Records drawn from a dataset
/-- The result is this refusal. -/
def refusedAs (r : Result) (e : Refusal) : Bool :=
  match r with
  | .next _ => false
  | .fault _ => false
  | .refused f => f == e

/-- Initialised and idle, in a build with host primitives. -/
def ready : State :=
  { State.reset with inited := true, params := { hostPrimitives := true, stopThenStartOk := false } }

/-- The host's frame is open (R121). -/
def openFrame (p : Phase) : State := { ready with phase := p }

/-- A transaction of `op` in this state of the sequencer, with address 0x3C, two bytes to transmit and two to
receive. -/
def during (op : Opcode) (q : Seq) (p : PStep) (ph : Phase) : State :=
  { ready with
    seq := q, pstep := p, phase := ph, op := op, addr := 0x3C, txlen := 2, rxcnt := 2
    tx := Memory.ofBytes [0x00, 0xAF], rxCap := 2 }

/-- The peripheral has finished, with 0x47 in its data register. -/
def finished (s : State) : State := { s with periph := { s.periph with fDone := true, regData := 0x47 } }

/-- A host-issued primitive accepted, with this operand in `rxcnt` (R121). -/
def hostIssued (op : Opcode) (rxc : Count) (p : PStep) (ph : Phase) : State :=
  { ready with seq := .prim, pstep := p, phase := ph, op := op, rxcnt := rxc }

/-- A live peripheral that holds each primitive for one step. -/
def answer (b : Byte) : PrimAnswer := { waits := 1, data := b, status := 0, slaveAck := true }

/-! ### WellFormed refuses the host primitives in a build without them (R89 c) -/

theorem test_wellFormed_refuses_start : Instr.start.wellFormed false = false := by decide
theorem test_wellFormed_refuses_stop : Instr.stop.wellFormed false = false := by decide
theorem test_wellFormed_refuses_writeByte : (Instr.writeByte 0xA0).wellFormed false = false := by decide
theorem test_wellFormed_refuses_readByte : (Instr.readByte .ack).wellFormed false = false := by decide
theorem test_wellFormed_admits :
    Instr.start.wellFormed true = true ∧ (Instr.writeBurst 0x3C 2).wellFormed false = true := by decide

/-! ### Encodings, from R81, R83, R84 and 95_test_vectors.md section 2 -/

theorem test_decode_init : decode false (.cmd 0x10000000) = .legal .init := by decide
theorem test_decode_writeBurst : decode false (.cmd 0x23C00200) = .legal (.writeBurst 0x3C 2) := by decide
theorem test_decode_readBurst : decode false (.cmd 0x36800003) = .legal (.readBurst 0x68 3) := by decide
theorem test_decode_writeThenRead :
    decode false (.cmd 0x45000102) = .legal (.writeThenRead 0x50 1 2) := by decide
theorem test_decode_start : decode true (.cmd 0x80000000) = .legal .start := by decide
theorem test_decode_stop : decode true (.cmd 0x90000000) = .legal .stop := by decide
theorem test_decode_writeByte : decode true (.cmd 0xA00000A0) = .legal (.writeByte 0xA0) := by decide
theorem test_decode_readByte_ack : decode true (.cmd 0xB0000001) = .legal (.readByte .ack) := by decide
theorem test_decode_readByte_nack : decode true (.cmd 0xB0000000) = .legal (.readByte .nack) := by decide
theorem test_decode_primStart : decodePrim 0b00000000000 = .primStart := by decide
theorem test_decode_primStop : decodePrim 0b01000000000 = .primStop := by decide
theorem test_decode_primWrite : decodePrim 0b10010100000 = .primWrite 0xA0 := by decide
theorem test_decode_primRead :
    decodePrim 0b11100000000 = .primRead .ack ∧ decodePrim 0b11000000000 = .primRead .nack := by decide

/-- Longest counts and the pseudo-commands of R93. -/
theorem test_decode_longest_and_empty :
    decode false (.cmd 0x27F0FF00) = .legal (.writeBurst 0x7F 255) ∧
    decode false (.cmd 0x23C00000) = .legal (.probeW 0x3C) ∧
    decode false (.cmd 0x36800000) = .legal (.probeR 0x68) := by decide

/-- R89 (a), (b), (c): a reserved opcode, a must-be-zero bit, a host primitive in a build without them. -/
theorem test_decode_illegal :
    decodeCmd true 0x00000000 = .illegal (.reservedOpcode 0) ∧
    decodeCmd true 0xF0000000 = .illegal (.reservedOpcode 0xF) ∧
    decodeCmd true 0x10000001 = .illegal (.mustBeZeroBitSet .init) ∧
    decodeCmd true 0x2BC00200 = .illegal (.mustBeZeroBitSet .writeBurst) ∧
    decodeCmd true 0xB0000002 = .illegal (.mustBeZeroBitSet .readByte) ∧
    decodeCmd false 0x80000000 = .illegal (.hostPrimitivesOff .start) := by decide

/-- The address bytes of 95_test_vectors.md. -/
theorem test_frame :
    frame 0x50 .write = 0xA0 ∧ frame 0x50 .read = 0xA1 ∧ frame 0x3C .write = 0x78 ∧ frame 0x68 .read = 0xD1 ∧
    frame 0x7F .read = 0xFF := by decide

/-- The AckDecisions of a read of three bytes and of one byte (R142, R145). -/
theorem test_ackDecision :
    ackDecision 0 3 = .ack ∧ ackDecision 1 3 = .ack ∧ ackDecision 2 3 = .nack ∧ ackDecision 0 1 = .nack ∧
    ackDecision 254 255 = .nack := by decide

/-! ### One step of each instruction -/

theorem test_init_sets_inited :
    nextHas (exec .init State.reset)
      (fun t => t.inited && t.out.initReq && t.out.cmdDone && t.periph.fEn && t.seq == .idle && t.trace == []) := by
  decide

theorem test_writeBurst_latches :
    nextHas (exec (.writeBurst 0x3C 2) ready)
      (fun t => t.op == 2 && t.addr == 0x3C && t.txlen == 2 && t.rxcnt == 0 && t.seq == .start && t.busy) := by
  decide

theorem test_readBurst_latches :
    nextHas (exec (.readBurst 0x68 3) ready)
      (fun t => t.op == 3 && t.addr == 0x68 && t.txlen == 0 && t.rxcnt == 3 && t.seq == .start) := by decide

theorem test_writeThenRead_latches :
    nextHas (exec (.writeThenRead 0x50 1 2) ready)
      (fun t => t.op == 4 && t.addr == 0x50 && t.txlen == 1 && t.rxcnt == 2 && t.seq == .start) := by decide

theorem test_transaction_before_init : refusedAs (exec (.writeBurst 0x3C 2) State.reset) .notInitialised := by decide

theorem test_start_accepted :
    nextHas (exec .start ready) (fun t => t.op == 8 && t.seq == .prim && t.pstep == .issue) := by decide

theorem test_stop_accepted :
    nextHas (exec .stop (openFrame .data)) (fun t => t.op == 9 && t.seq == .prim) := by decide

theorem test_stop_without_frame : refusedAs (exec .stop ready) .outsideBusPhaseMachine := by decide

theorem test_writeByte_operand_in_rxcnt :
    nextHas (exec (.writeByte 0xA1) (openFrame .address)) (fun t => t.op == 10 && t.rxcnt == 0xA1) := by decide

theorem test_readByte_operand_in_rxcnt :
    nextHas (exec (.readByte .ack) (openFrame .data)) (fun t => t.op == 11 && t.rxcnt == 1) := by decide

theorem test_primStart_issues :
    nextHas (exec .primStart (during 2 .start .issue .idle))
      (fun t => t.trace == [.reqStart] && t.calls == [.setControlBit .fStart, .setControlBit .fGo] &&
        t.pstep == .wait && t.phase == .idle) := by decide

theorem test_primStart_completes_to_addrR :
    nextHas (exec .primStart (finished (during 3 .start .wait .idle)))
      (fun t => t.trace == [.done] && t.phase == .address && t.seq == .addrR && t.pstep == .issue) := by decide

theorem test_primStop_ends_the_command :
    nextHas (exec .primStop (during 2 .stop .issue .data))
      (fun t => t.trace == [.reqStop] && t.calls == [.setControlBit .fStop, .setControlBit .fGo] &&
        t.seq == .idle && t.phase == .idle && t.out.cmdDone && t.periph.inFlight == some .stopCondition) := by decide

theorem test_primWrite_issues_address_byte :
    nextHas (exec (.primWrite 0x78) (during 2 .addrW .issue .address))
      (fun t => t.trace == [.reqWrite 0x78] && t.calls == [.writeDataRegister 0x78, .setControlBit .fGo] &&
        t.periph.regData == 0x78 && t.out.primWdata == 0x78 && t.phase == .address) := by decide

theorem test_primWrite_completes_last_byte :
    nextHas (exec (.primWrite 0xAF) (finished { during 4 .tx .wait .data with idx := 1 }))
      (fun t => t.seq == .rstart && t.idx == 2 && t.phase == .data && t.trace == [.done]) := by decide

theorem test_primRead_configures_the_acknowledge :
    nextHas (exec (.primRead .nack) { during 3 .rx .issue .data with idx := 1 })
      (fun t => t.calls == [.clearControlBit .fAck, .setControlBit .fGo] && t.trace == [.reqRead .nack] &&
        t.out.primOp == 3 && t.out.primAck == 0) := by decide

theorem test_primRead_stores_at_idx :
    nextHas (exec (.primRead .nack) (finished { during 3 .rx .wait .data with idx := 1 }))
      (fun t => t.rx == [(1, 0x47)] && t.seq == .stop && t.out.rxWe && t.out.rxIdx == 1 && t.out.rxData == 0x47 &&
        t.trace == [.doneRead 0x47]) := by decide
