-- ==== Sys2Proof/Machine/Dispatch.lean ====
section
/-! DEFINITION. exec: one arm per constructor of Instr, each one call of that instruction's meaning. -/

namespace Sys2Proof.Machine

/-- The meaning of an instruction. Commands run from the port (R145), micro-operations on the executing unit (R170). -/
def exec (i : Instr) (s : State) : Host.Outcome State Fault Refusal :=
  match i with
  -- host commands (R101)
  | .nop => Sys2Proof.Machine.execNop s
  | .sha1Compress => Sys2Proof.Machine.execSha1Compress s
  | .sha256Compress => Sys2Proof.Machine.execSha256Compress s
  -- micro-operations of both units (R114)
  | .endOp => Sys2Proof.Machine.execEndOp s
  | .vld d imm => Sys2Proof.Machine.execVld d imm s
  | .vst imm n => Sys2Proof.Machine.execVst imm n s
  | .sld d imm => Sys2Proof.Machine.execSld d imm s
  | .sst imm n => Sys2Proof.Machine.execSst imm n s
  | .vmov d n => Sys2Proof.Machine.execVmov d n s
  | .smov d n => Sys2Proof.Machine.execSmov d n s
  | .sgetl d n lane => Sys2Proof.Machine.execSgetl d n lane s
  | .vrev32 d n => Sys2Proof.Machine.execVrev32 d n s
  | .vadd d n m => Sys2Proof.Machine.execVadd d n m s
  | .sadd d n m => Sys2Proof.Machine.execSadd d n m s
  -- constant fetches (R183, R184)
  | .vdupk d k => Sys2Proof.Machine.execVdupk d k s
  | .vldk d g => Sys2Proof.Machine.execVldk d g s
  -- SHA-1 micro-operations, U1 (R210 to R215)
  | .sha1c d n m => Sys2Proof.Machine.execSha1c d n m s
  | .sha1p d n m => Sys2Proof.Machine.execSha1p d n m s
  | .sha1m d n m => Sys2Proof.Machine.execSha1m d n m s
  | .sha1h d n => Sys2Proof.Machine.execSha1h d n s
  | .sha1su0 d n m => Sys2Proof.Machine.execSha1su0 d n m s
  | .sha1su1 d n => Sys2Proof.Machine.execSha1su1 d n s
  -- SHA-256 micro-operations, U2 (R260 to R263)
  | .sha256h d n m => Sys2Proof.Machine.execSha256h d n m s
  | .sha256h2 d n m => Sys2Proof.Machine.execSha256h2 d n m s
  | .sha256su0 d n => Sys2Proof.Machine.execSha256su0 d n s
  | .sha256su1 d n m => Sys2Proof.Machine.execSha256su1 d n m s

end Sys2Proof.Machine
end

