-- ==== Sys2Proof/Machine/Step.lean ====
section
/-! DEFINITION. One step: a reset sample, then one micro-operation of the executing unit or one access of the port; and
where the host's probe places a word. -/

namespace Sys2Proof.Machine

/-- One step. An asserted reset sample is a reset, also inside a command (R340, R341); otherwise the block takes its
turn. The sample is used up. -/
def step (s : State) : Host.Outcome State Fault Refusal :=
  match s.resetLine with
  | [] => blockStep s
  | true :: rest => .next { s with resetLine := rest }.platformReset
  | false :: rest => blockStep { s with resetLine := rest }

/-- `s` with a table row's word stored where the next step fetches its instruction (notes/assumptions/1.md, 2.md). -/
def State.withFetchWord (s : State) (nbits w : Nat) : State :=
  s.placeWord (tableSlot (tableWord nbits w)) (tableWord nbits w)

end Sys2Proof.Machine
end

PROBLEM — Go through the records above and report how many lines contain "blockStep". Write the number only.

RESULT OF THIS EXERCISE — 2